_Exercise aim:_ Locate the string "putReset" in the records below. Copy every line where it occurs.

-------- Records shown

-- ==== Sys2Proof/Tests/Slice0.lean ====
section
/-! SUPPORT. Tests: ill-formed operands refused, the spec's worked tables, one step each on small states, and a witness for
the hypotheses of every statement that has some. -/

-- One theorem at a time: each closed check of the kernel waits for those before it.
set_option Elab.async false

namespace Sys2Proof.Tests

open Sys2Proof Sys2Proof.Machine

/-! ## Helpers -/

/-- What a command answers, or the state itself. -/
def after (c : Instr) (s : State) : State :=
  match exec c s with
  | .next t => t
  | .fault _ | .refused _ => s

/-- The state after reset with a bay in a state of its own: code 1, profile 1, the snapshot of a closed switch. -/
def withBay (b : Bay) (st : BayState) (timer : Option Nat) : State :=
  State.reset.putBay b { BayRecord.cold with
    state := st, code := some 1, profileIndex := some 1, timer := timer
    snapshot := if st.closedSwitch then some profile0 else none }

/-- A state with a bay's reports. -/
def withReport (s : State) (b : Bay) (r : Report) : State := s.putChan b { s.chan b with reports := [r] }

/-- A state whose channel has been changed. -/
def withChan (f : Channel → Channel) : State := State.reset.putChan 0 (f (State.reset.chan 0))

/-- A settings write with this much of its 200 ms left. -/
def withWrite (left : Nat) : State :=
  State.reset.putStore { State.reset.store with writing := some ⟨factorySettings, left⟩ }

/-- A request to the unit of the state after reset, address 1. -/
def to1 (payload : List Byte) : Request := ⟨1, 0x4c, payload⟩

/-! ## Ill-formed operands are refused -/

theorem test_wf_request_too_long : Request.wf ⟨1, 0, List.replicate 241 0⟩ = false := by decide +kernel
theorem test_wf_request_longest : Request.wf ⟨1, 0, List.replicate 240 0⟩ = true := by decide +kernel
theorem test_wf_frame_too_long : Frame.wf ⟨1, 0, 0, List.replicate 241 0, 0, 0⟩ = false := by decide +kernel
theorem test_wf_command_too_long : Instr.wf (.powerOn ⟨1, 0, List.replicate 241 0⟩) = false := by decide +kernel
theorem test_wf_discard_too_long : Instr.wf (.frameDiscard ⟨1, 0, 0, List.replicate 241 0, 0, 0⟩) = false := by decide +kernel
theorem test_wf_command : Instr.wf (.currentSample 23 20000) = true := by decide +kernel

/-! ## No row of the table has bits -/

theorem test_no_word_spells_a_command : decodeTableWord 16 0x1234 = none := rfl
theorem test_fetch_word_changes_nothing : State.reset.withFetchWord 16 0x1234 = State.reset := rfl

/-! ## The spec's worked tables -/

/-- Table 9-5: UNIT_INFO to unit 3, the check low byte first; the check bytes the other way round are discarded. -/
theorem test_table_9_5_check : goodCheck ⟨3, 0x01, 0x4c, [], 0x50, 0x00⟩ = true ∧
    goodCheck ⟨3, 0x01, 0x4c, [], 0x00, 0x50⟩ = false ∧ goodCheck ⟨8, 0x25, 0xf0, [1], 0x1f, 0x01⟩ = true := by decide

/-- Table 9-5: the reply of unit 8 to SET_LOCATE. -/
theorem test_table_9_5_reply : replyFrame 8 0x25 0xf0 ⟨.ok, [], .nothing⟩ = [0x5a, 8, 0xa5, 0xf0, 1, 0, 0x9e, 1] := by
  decide

/-- Table 9-5: the reply of unit 3 to kind 07h. -/
theorem test_table_9_5_bad_kind :
    replyFrame 3 0x07 0x4d ⟨.badKind, [], .nothing⟩ = [0x5a, 3, 0x87, 0x4d, 1, 3, 0xdb, 0] := by decide

/-- Table 7-7, the default air curve. -/
theorem test_table_7_7 : [20, 28, 36, 38, 41, 45, 52, 60].map factoryAirCurve.value =
    [30, 33, 43, 49, 58, 70, 91, 100] := by decide

/-- The example below Table 7-7: the division rounds up. -/
theorem test_curve_rounds_up : Curve.value ⟨⟨20, 30⟩, ⟨30, 35⟩, ⟨40, 60⟩, ⟨50, 100⟩⟩ 27 = 34 := by decide

/-- Table 4-3, raw supply. -/
theorem test_table_4_3 : rawSupply .redundant [50000, 50000, 30000] = 80000 ∧
    rawSupply .shared [50000, 50000, 30000] = 130000 ∧ rawSupply .redundant [50000, 0] = 0 ∧
    rawSupply .redundant [50000] = 50000 ∧ rawSupply .redundant [] = 0 ∧ effectiveSupply 80000 90 = 72000 := by decide

/-- Table 4-4, idle_mA 200 and full_mA 2,500. -/
theorem test_table_4_4 : [0, 20, 25, 40, 45, 50, 60, 80, 100].map
    (FanView.priceAt ⟨.running, 0, 200, 2500⟩) = [200, 218, 235, 347, 409, 487, 696, 1377, 2500] := by decide

/-- A FAILED fan is priced at full_mA and an ABSENT one at 0 (R60). -/
theorem test_fan_prices : FanView.priceAt ⟨.failed, 100, 200, 2500⟩ 20 = 2500 ∧
    FanView.priceAt ⟨.absent, 0, 200, 2500⟩ 20 = 0 := by decide

/-- The examples of R121. -/
theorem test_rpm : windowRpm ⟨1000, 0, 80⟩ 2 = 2400 ∧ windowRpm ⟨250, 0, 20⟩ 2 = 2400 := by decide

/-- Table 3-3: base 9 and mask 24 name the bays 8-15, base 1 and mask 1 the odd bays, mask 0 every bay. -/
theorem test_table_3_3 :
    allBays.filter (fun b => ProfileRule.names ⟨true, 9, 24, 15, 1⟩ b) = [8, 9, 10, 11, 12, 13, 14, 15] ∧
    allBays.filter (fun b => ProfileRule.names ⟨true, 16, 28, 15, 1⟩ b) = [16, 17, 18, 19] ∧
    allBays.filter (fun b => ProfileRule.names ⟨true, 1, 1, 15, 1⟩ b) =
      [1, 3, 5, 7, 9, 11, 13, 15, 17, 19, 21, 23] ∧
    allBays.filter (fun b => ProfileRule.names ⟨true, 7, 0, 15, 1⟩ b) = allBays := by decide

/-- Table 3-2: the second and sixth lines are clamped, the third breaks a relation after clamping. -/
theorem test_table_3_2 :
    Profile.clamped ⟨2400, 700, 300, 40000, 1200, 9500, 25⟩ = ⟨2400, 700, 300, 30000, 1200, 8000, 20⟩ ∧
    Profile.clamped ⟨400, 50, 0, 500, 80, 900, 0⟩ = ⟨500, 100, 0, 1000, 100, 1000, 0⟩ ∧
    (Profile.clamped ⟨6000, 700, 300, 12000, 1200, 4500, 5⟩).related = false ∧
    Profile.related ⟨2400, 700, 300, 12000, 600, 5000, 5⟩ = false ∧
    Profile.related ⟨2400, 700, 300, 12000, 1200, 5000, 5⟩ = true := by decide

/-- The lights of a bay that holds these conditions. -/
def lightsOf (cs : List (Fin 9)) : BayLights := ⟨cs.foldl (fun t c => Table.put t c true) (.replicate 9 false), false, false⟩

/-- Table 8-2. -/
theorem test_table_8_2 :
    resolveFrom (lightsOf [0, 2, 3, 6, 7]) 0 none allConditions = some 7 ∧
    resolveFrom (lightsOf [0, 2, 3, 6, 7]) 5 none allConditions = some 7 ∧
    resolveFrom (lightsOf [0, 2, 3, 6, 7]) 6 none allConditions = none ∧
    resolveFrom (lightsOf [0, 2, 3, 6, 7, 8]) 6 none allConditions = some 8 := by decide

/-- Table 8-3. -/
theorem test_table_8_3 :
    resolveFrom (lightsOf [1, 7]) 0 none allConditions = some 1 ∧
    resolveFrom (lightsOf [4, 6]) 0 none allConditions = some 4 ∧
    resolveFrom (lightsOf [5, 2]) 0 none allConditions = some 5 := by decide

/-- R137: a duty of 100 falls to a target of 43 by steps of 5. -/
theorem test_duty_slews : dutyAfter false true 43 100 = 95 ∧ dutyAfter false true 43 45 = 43 ∧
    dutyAfter false false 43 100 = 100 ∧ dutyAfter false false 58 45 = 58 ∧ dutyAfter true true 43 100 = 100 := by decide

/-- R74: an entry of class 1 goes behind the entries of classes 0 and 1 and ahead of those of class 2. -/
theorem test_queue_order :
    (placeEntry [⟨3, .powerOn, 0, 0, 0⟩, ⟨4, .wake, 1, 0, 0⟩, ⟨5, .powerOn, 2, 0, 0⟩] ⟨6, .powerOn, 1, 0, 0⟩).map
      QueueEntry.bay = [3, 4, 6, 5] := by decide

/-- R181: a range goes on from 23 to 0. -/
theorem test_range_wraps : expandBayList [1, 22, 4] = .ok [22, 23, 0, 1] := by rfl

/-! ## One step on small states -/

/-- The image after reset does not match its check, so the factory defaults are loaded. -/
theorem reset_image_ok : State.reset.store.imageAtStart.ok = false := by
  simp [SettingsImage.ok, Store.imageAtStart, State.reset]

theorem reset_image_load : State.reset.store.imageAtStart.load = factorySettings := by
  rw [SettingsImage.load, reset_image_ok]
  rfl

/-- A cold start from the state after reset is that state. -/
theorem test_cold_start_is_reset : State.reset.coldStart 0 = State.reset := by
  simp only [State.coldStart, State.blocksCold, defaultedEvents, reset_image_load, reset_image_ok]
  with_unfolding_all rfl

/-- The strap levels give the unit address (R163). -/
theorem test_straps_give_the_address : (State.reset.coldStart 7).link.unitAddress = 8 := by
  simp only [State.coldStart, State.blocksCold, defaultedEvents, reset_image_load, reset_image_ok]
  rfl

/-- R7, R14, R192: RESET held low releases ALERT and PEN, and is itself released by the next idle step. -/
theorem test_reset_releases_alert : State.reset.alert = true ∧ (State.reset.putReset true).alert = false ∧
    (State.reset.putReset true).idle.resetLow = false := by decide +kernel

/-- R10: an arming sets its watch in every position of the switch. -/
theorem test_arming_in_every_position : ((State.reset.chan 0).armRise 1000).riseWatch = some 1000 ∧
    (({ State.reset.chan 0 with switch := .closed }).armFall 700).fallWatch = some 700 := by decide +kernel

/-- Table 6-1, R107: a power-off that finds the switch open leaves no watch armed. -/
theorem test_power_off_disarms :
    let s := (withBay 0 .standby none).toChan 0 (fun c => c.armRise 1000)
    ((after (.powerOff (to1 [0, 1, 0])) s).bay 0).state = .poweringDown ∧
      ((after (.powerOff (to1 [0, 1, 0])) s).chan 0).riseWatch = none := by decide +kernel

/-- R160, R178: RESET held low turns ELF off and negates MDE. -/
theorem test_reset_turns_outputs_off :
    let s := (State.reset.putLights { State.reset.lights with elf := true }).setReply (.sending [0x5a] .nothing)
    s.elfOut = true ∧ s.mde = true ∧ (s.putReset true).elfOut = false ∧ (s.putReset true).mde = false := by decide +kernel

/-- R162, R171: the bits of the reply's first byte 5Ah on MTX, low bit first between start and stop, then the idle line. -/
theorem test_mtx_carries_the_character : (List.range 12).map (State.reset.setReply (.sending [0x5a] .nothing)).mtx =
    [false, false, true, false, true, true, false, true, false, true, true, true] := by decide +kernel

----------------

_Result of the exercise:_
theorem test_reset_releases_alert : State.reset.alert = true ∧ (State.reset.putReset true).alert = false ∧
    (State.reset.putReset true).idle.resetLow = false := by decide +kernel
    s.elfOut = true ∧ s.mde = true ∧ (s.putReset true).elfOut = false ∧ (s.putReset true).mde = false := by decide +kernel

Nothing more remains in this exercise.